When $FeS{O}_4$ and $(N{H}_4{)}_{2}S{O}_4$ solution are mixed in 1:1 molar ratio, Mohr's salt (a double salt) is formed.
$FeS{O}_4\left(aq\right)+\left(N{H}_4{)}_{2}S{O}_4\right(aq)\to FeS{O}_4\underset{Mohrssalt}{(N{H}_4{)}_{2}S{O}_4}.6H_{2}O$
$FeS{O}_4(N{H}_4{)}_{2}S{O}_{4}6H_2{O}_{\left(aq\right)}\rightleftharpoons F{e}_{\left(aq\right)}^{2+}+2N{H}_{4\left(aq\right)}^{+}+S{O}_{4\left(aq\right)}^{2-}+6H_2{O}_{\left(l\right)}$
Because $F{e}^{2+}$ ions are formed on dissolution of mohr's salt, its aqueous solution gives the test of $F{e}^{2+}$ ions.
But when $CuS{O}_4$(aq) is mixed with $N{H}_3$(aq), complex formation takes place.
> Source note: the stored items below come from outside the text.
-- ==== Sys2Proof/Machine/Power.lean ====
section
/-!
DEFINITION. Tell-tales, the fusee loop, AVSBus, power domains, the power cap, reefing and temperature (R22 to R42).
-/
namespace Sys2Proof.Machine

/-- An event of PWT (Table 19.1: unit rail or 0xFF, aux island or sensor). -/
def State.pwtErr (s : State) (b unit aux : Nat) : State := s.raise { idx := 16, unit := unit, bit := b, aux := aux }

/-! ### Tell-tales (R26) -/

/-- Two tell-tales differ by more than 15 % of the faster (log entry 11). -/
def telltaleSplit (a b : Nat) : Bool := decide (15 * max a b < 100 * (max a b - min a b))

/-- One island's tell-tales read: the slower is the reading; a split is an error event. -/
def State.readIsland (s : State) (i a b : Nat) : State :=
  let s1 := s.wr (Reg.pwtTtRate i) (min a b % 65536)
  if telltaleSplit a b then s1.pwtErr 0 (if i < 32 then 0 else 1) i else s1

/-- The islands from `i` on read in turn. -/
def State.readIslands (s : State) (i : Nat) : List (Nat × Nat) → State
  | [] => s
  | (a, b) :: t => State.readIslands (s.readIsland i a b) (i + 1) t

/-- The slowest reading of the islands `[lo, hi)`; an island that gives no reading (0: its domain is off) does not count. -/
def State.slowest (s : State) (lo hi : Nat) : Option Nat :=
  loopUp (hi - lo) (fun k acc =>
    let r := s.fld (Reg.pwtTtRate (lo + k)) 0 16
    if r = 0 then acc else match acc with | none => some r | some x => some (min x r)) none

/-- TELLTALE_READ (R26): the 102 self-timed islands. -/
def State.telltaleRead (s : State) (rs : List (Nat × Nat)) : State :=
  let s1 := s.readIslands 0 (rs.take 102)
  s1.wr Reg.pwtBeatNow ((s1.slowest 0 32).getD 0)

/-! ### The fusee loop (R27, R28) -/

/-- A rail of the fusee loop. -/
def State.rail (s : State) (k : Nat) : Rail := if k = 0 then s.pwt.arrayRail else s.pwt.logicRail

/-- A rail replaced. -/
def State.setRail (s : State) (k : Nat) (r : Rail) : State :=
  if k = 0 then { s with pwt := { s.pwt with arrayRail := r } } else { s with pwt := { s.pwt with logicRail := r } }

/-- The setpoint register of a rail. -/
def railReg (k : Nat) : Nat := if k = 0 then Reg.pwtVddArray else Reg.pwtVddLogic

/-- Is the rail's link frozen (R31; PWT_STATUS bits 3 and 4)? -/
def State.frozen (s : State) (k : Nat) : Bool := s.bitAt Reg.pwtStatus (3 + k)

/-- A new setpoint, sent over the rail's AVSBus link. -/
def State.setRailMv (s : State) (k mv : Nat) : State := (s.wr (railReg k) mv).emit (.avs k mv)

/-- A rail at its regulator's default of 0.80 V, by the reset-to-default-voltage command (R29, R30). -/
def State.defaultRail (s : State) (k : Nat) : State := (s.wr (railReg k) 800).emit (.avsDefault k)

/-- The fusee loop starts (R380): each link's VOUT transition rate is written, and PWT_STATUS.loop_run set (R29). -/
def State.startLoop (s : State) : State := ((s.emit (.avsRate 0)).emit (.avsRate 1)).setFld Reg.pwtStatus 0 1 1

/-- v_min: 0.75 V while a class S partition is active, else 0.60 V and 0.65 V (R27). -/
def State.vMin (s : State) (k : Nat) : Nat := if s.sActive then 750 else if k = 0 then 600 else 650

/-- beat_needed: the planner's figure, at least 0.62 Gbeat/s while class S is active, under the reef ceiling (R27, R39). -/
def State.beatNeeded (s : State) : Nat :=
  let b := if s.sActive then max s.pwt.beatNeeded 620 else s.pwt.beatNeeded
  match s.pwt.ceiling with
  | some c => if s.sActive then max 620 (min b c) else min b c
  | none => b

/-- The needed speed of a rail before its margin: Mbeat/s, or 0.1 % of at least 69.0 % (R27). -/
def State.needed (s : State) (k : Nat) : Nat := if k = 0 then s.beatNeeded else max s.pwt.logicNeeded 690

/-- 100 × the target of a rail: needed × (100 + margin pct). -/
def State.target100 (s : State) (k : Nat) : Nat := s.needed k * (100 + s.fld Reg.pwtMargin 0 5)

/-- One rail of the loop (R27): 5 mV up below target, 5 mV down after 1 ms above 1.03 of it and none within 1 ms of an upward step; at 0.90 V with the target unmet the status says so (R28). -/
def State.loopRail (s : State) (k : Nat) : State :=
  if s.frozen k then s
  else
    match s.slowest (if k = 0 then 0 else 32) (if k = 0 then 32 else 102) with
    | none => s
    | some slow =>
      let v := s.rd (railReg k)
      let r := s.rail k
      let below := decide (slow * 100 < s.target100 k)
      let above := decide (s.target100 k * 103 < slow * 10000)
      let since := if above then some (r.aboveSince.getD s.now) else none
      let s0 := (s.setRail k { r with aboveSince := since }).setFld Reg.pwtStatus (1 + k) 1 (b2n (below && decide (900 ≤ v)))
      if v < s.vMin k || (below && decide (v < 900)) then
        (s0.setRail k { r with aboveSince := none, lastUp := some s.now }).setRailMv k (min 900 (v + 5))
      else
        let long := match since with | some t => decide (t + 1000000 ≤ s.now) | none => false
        let quiet := match r.lastUp with | some t => decide (t + 1000000 ≤ s.now) | none => true
        if long && quiet && decide (s.vMin k < v) then s0.setRailMv k (v - 5) else s0

/-- FUSEE_LOOP_TICK (R27): with the planner's figure for the present schedule; the loop acts while PWT_STATUS.loop_run is 1 and no thermal shutdown has commanded the rails down (R42). -/
def State.fuseeTick (s : State) (planner : Nat) : State :=
  let s1 := { s with pwt := { s.pwt with beatNeeded := planner } }
  let s2 := s1.wr Reg.pwtBeatTarget (s1.target100 0 / 100)
  if s2.bitAt Reg.pwtStatus 0 && !s.pwt.shutdown then (s2.loopRail 0).loopRail 1 else s2

/-- A class S partition becomes active: the floor holds, and a rail below 0.75 V is raised to it (R27). -/
def State.raiseFloor (s : State) : State :=
  let s1 := s.setFld Reg.pwtStatus 5 1 1
  let up := fun (x : State) (k : Nat) => if x.rd (railReg k) < 750 && !(x.frozen k) then (x.setRail k { x.rail k with aboveSince := none, lastUp := some x.now }).setRailMv k 750 else x
  up (up s1 0) 1

/-! ### AVSBus (R31, R37) -/

/-- The setpoint frozen: PWT_STATUS.avs0_frozen or avs1_frozen (R31). -/
def State.freeze (s : State) (k : Nat) : State :=
  (s.setRail k { s.rail k with retryDue := none, goodReads := 0 }).setFld Reg.pwtStatus (3 + k) 1 1

/-- AVS_FRAME_FAILURE (R31): a single retry falls due after 20 µs. -/
def State.avsFailure (s : State) (k : Nat) : State :=
  match (s.rail k).retryDue with
  | some _ => s
  | none => s.setRail k { s.rail k with retryDue := some (s.now + 20000) }

/-- AVS_RETRY (R31): a second failure freezes the setpoint with PWT_ERR.avs_comm. -/
def State.avsRetry (s : State) (k : Nat) (ok : Bool) : State :=
  match (s.rail k).retryDue with
  | none => s
  | some _ => if ok then s.setRail k { s.rail k with retryDue := none } else (s.freeze k).pwtErr 1 k 0

/-- AVS_STATUS_FAULT (R31): the setpoint freezes, and reefing goes on as if at the reef threshold. -/
def State.avsStatusFault (s : State) (k : Nat) : State :=
  let s1 := s.freeze k
  (s1.setRail k { s1.rail k with regFault := true }).pwtErr 2 k 0

/-- RAIL_DEVIATION (R31): the monitor reads the rail more than 25 mV from its setpoint for 100 µs. -/
def State.railDeviation (s : State) (k mv : Nat) : State :=
  let v := s.rd (railReg k)
  if max v mv - min v mv ≤ 25 then s
  else
    let s1 := s.pwtErr 3 k 0
    if s.sActive then s1.fault { cause := 0x11, subsys := 15, unit := k } else s1.freeze k

/-- RAIL_LOW (R31): below 0.70 V while a class S partition is active. -/
def State.railLow (s : State) (k mv : Nat) : State :=
  if s.sActive && decide (mv < 700) then (s.pwtErr 4 k 0).fault { cause := 0x11, subsys := 15, unit := k } else s

/-- AVS_FROZEN_STATUS_RETRY (R37): two good status reads in a row unfreeze the link. -/
def State.avsStatusRetry (s : State) (k : Nat) (ok : Bool) : State :=
  if !(s.frozen k) then s
  else if !ok then s.setRail k { s.rail k with goodReads := 0 }
  else if 1 ≤ (s.rail k).goodReads then
    (s.setRail k { s.rail k with goodReads := 0, regFault := false }).setFld Reg.pwtStatus (3 + k) 1 0
  else s.setRail k { s.rail k with goodReads := 1 }

/-! ### Power domains (R32 to R35) -/

/-- The state of a domain in PWT_PD_STATE: 0 off, 1 retention, 2 on, 3 changing. -/
def State.pdState (s : State) (d : Nat) : Nat := s.fld (Reg.pwtPdState (d / 16)) (2 * (d % 16)) 2

/-- The state of a domain set; an array's shows in TC_ARRAY_STATE as well. -/
def State.setPd (s : State) (d st : Nat) : State :=
  let s1 := s.setFld (Reg.pwtPdState (d / 16)) (2 * (d % 16)) 2 st
  if d < 32 then s1.setFld (Reg.tcArrayState (d / 4)) (2 * (d % 4)) 2 (if st = 2 then 2 else if st = 3 then 3 else 1) else s1

/-- Is a domain an array or the vector engine of a suspect pair, which stay off (R308)? -/
def State.suspectPd (s : State) (d : Nat) : Bool :=
  (decide (d < 32) && decide (s.fld Reg.safPairState (4 * (d / 8)) 2 = 3))
    || (decide (224 ≤ d) && decide (d < 232) && decide (s.fld Reg.safPairState (4 * ((d - 224) / 2)) 2 = 3))

/-- Is the domain a fused-off array or its accumulator slice (R34)? -/
def State.pdFused (s : State) (d : Nat) : Bool :=
  decide (d < 64) && !(s.fusedEn (d % 32 / 4)).testBit (d % 4)

/-- May the domain move from one state to another (Tables 2.4, 2.5: on to off and back, and for memories on to retention and back)? -/
def pdAllows (d now' next' : Nat) : Bool :=
  (now' == 2 && next' == 0) || (now' == 0 && next' == 2)
    || (decide (32 ≤ d) && decide (d < 224) && ((now' == 2 && next' == 1) || (now' == 1 && next' == 2)))

/-- The device addresses of a memory domain (Tables 2.4, 12.1): first and length; the rest hold no memory. -/
def pdRange (d : Nat) : Nat × Nat :=
  if d < 32 then (0, 0)
  else if d < 64 then (0x1020000000 + 0x1000000 * ((d - 32) / 4) + 0x40000 * ((d - 32) % 4), 0x40000)
  else if d < 192 then (0x1010000000 + 0x1000000 * ((d - 64) / 16) + 0x40000 * ((d - 64) % 16), 0x40000)
  else if d < 224 then (0x1000000000 + 0x80000 * (d - 192), 0x80000)
  else (0, 0)

/-- A memory range zero-filled with valid check bits (R33, R275). -/
def State.zeroFill (s : State) (r : Nat × Nat) : State :=
  { s with mem := Tab.clear s.mem r.1 (r.1 + r.2), ecc := Tab.clear s.ecc (r.1 / 8) ((r.1 + r.2) / 8) }

/-- A domain starts to change. -/
def State.startPd (s : State) (d st : Nat) : State :=
  let s1 := { s with pwt := { s.pwt with pdTarget := Tab.write (fun _ => (0, 0)) s.pwt.pdTarget d (st + 4, s.pdState d) } }
  s1.setPd d 3

/-- The target of a changing domain. -/
def State.pdGoal (s : State) (d : Nat) : Option Nat :=
  let t := Tab.read (fun _ => (0, 0)) s.pwt.pdTarget d
  if t.1 < 4 then none else some (t.1 - 4)

/-- A waiting switch-on of an array given up. -/
def State.unwait (s : State) (d : Nat) : State :=
  { s with pwt := { s.pwt with pdWait := s.pwt.pdWait.filter (fun x => decide (x ≠ d)) } }

/-- A domain that is on starts to switch off, and one on its way on turns back (Table 2.5). -/
def State.turnOff (s : State) (d : Nat) : State := if s.pdState d = 2 ∨ s.pdGoal d = some 2 then s.startPd d 0 else s

/-- Array switch-ons of the last 20 µs (R33). -/
def State.recentStarts (s : State) : List Nat := s.pwt.pdStarts.filter (fun t => decide (s.now < t + 20000))

/-- An array starts to switch on once it is off; at most 4 start within 20 µs, the others wait in domain order (R33). -/
def State.startArray (s : State) (d : Nat) : State :=
  if s.pdState d = 2 ∨ s.pdGoal d = some 2 then s.unwait d
  else if s.pdState d = 0 ∧ s.recentStarts.length < 4 then
    let s1 := { s with pwt := { s.pwt with
      pdStarts := s.recentStarts ++ [s.now],
      pdWait := s.pwt.pdWait.filter (fun x => decide (x ≠ d)) } }
    s1.startPd d 2
  else if s.pwt.pdWait.contains d then s
  else { s with pwt := { s.pwt with pdWait := (s.pwt.pdWait.filter (fun x => decide (x < d))) ++ [d] ++ (s.pwt.pdWait.filter (fun x => decide (d < x))) } }

/-- Waiting arrays start in domain order as far as the window allows. -/
def State.startWaiting (s : State) : List Nat → State
  | [] => s
  | d :: t => State.startWaiting (s.startArray d) t

/-- Is an array gated by reefing or heat (TC_ARRAY_STATE): it is to be on, and is kept off? -/
def State.arrayGated (s : State) (d : Nat) : Bool := decide (d < 32) && s.bitAt (Reg.tcArrayState (d / 4)) (8 + d % 4)

/-- The gated mark of an array, and the count in PWT_REEF_STATE. -/
def State.markGated (s : State) (d x : Nat) : State :=
  let s1 := s.setFld (Reg.tcArrayState (d / 4)) (8 + d % 4) 1 x
  s1.setFld Reg.pwtReefState 4 8 (loopUp 8 (fun c n => n + popCount 4 (s1.fld (Reg.tcArrayState c) 8 4)) 0)

/-- Are the arrays of a core gated (R39 level 2, Table 2.9 critical)? -/
def State.coreGated (s : State) (c : Nat) : Bool := s.pwt.thermCrit || s.pwt.gated.contains c

/-- POWER_DOMAIN_REQUEST (R34, R33): a fused-off array stays off; an array of a gated core that is not on is marked or unmarked as to be on when the gating ends; a move that Table 2.5 does not have changes nothing, and off ends a wait to switch on (log entry 92). -/
def State.pdRequest (s : State) (d st : Nat) : State :=
  let s0 := s.startWaiting s.pwt.pdWait
  if s0.pdFused d || s0.suspectPd d then s0
  else if d < 32 ∧ s0.coreGated (d / 4) = true ∧ s0.pdState d ≠ 2 then (if st = 1 then s0 else s0.markGated d (b2n (st == 2)))
  else if d < 32 ∧ st = 0 ∧ s0.pwt.pdWait.contains d = true then s0.unwait d
  else if !(pdAllows d (s0.pdState d) st) then s0
  else if d < 32 ∧ st = 2 then s0.startArray d
  else s0.startPd d st

/-- A domain's transition ends (R33): the domain takes its state; a memory switched on from off is zero-filled; an array that was gated on its way on goes off again. -/
def State.domainDone (s : State) (d : Nat) : State :=
  match s.pdGoal d with
  | none => s
  | some st =>
    let was := (Tab.read (fun _ => (0, 0)) s.pwt.pdTarget d).2
    let s1 := { s with pwt := { s.pwt with pdTarget := Tab.erase s.pwt.pdTarget d } }
    let s2 := if (st = 2 ∧ was = 0) ∨ st = 0 then s1.zeroFill (pdRange d) else s1
    let s3 := s2.setPd d st
    let s4 := if st = 2 ∧ s3.arrayGated d = true then s3.startPd d 0 else s3
    s4.startWaiting s4.pwt.pdWait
$CuS{O}_{4\left(aq\right)}+4N{H}_{3\left(aq\right)}\to \underset{Tetraaminecopper\left(II\right)sulphate}{\left[Cu{\left(N{H}_3\right)}_4\right]S{O}_{4\left(aq\right)}}$
This complex does not produce $Cu2+$ ions on dissolution as Cu has now become a part of ${\left[Cu{\left(N{H}_3\right)}_4\right]}^{2+}$ complex ion, so, the solution of $CuS{O}_4$ and $N{H}_3$ does not give the test of $C{u}^{2+}$ ion.